>>>

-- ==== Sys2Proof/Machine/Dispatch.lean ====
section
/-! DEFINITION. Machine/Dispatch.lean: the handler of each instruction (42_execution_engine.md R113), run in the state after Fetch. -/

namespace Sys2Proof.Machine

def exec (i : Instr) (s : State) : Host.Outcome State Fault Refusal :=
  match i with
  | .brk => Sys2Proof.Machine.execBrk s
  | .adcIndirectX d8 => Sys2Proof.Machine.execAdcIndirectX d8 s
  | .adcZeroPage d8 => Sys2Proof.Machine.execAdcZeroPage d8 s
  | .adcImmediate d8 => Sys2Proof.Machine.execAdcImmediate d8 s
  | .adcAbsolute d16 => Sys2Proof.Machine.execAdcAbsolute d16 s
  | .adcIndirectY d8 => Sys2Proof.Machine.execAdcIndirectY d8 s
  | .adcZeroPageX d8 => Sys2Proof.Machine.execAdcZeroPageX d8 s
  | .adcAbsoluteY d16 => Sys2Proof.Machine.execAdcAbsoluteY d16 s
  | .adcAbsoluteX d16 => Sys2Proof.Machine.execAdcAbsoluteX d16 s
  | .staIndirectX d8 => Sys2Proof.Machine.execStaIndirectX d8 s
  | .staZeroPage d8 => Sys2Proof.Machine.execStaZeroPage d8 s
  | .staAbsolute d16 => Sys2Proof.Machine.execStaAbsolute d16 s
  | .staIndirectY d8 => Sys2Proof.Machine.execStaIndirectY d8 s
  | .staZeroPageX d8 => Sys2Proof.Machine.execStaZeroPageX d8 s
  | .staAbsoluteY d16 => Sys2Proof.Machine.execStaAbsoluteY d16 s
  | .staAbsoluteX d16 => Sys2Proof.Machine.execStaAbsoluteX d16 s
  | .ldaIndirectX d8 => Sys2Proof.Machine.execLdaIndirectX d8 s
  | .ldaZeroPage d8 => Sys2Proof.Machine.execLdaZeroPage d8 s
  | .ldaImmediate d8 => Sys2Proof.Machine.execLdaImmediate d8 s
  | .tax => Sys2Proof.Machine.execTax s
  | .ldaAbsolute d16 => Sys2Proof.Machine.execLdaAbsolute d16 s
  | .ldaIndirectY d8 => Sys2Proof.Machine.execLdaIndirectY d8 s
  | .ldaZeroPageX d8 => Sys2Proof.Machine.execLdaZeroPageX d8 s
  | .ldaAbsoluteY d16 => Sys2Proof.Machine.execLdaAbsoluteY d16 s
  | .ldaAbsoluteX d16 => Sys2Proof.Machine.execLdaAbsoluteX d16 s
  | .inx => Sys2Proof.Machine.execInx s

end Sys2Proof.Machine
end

<<<

| REQUIRED ACTION |
Write out exactly those lines running from the line with "Sys2Proof.Machine.execStaIndirectX d8 s" to the end of the data above, the first and last included.

| EXERCISE RESULT |
  | .staIndirectX d8 => Sys2Proof.Machine.execStaIndirectX d8 s
  | .staZeroPage d8 => Sys2Proof.Machine.execStaZeroPage d8 s
  | .staAbsolute d16 => Sys2Proof.Machine.execStaAbsolute d16 s
  | .staIndirectY d8 => Sys2Proof.Machine.execStaIndirectY d8 s
  | .staZeroPageX d8 => Sys2Proof.Machine.execStaZeroPageX d8 s
  | .staAbsoluteY d16 => Sys2Proof.Machine.execStaAbsoluteY d16 s
  | .staAbsoluteX d16 => Sys2Proof.Machine.execStaAbsoluteX d16 s
  | .ldaIndirectX d8 => Sys2Proof.Machine.execLdaIndirectX d8 s
  | .ldaZeroPage d8 => Sys2Proof.Machine.execLdaZeroPage d8 s
  | .ldaImmediate d8 => Sys2Proof.Machine.execLdaImmediate d8 s
  | .tax => Sys2Proof.Machine.execTax s
  | .ldaAbsolute d16 => Sys2Proof.Machine.execLdaAbsolute d16 s
  | .ldaIndirectY d8 => Sys2Proof.Machine.execLdaIndirectY d8 s
  | .ldaZeroPageX d8 => Sys2Proof.Machine.execLdaZeroPageX d8 s
  | .ldaAbsoluteY d16 => Sys2Proof.Machine.execLdaAbsoluteY d16 s
  | .ldaAbsoluteX d16 => Sys2Proof.Machine.execLdaAbsoluteX d16 s
  | .inx => Sys2Proof.Machine.execInx s

end Sys2Proof.Machine
end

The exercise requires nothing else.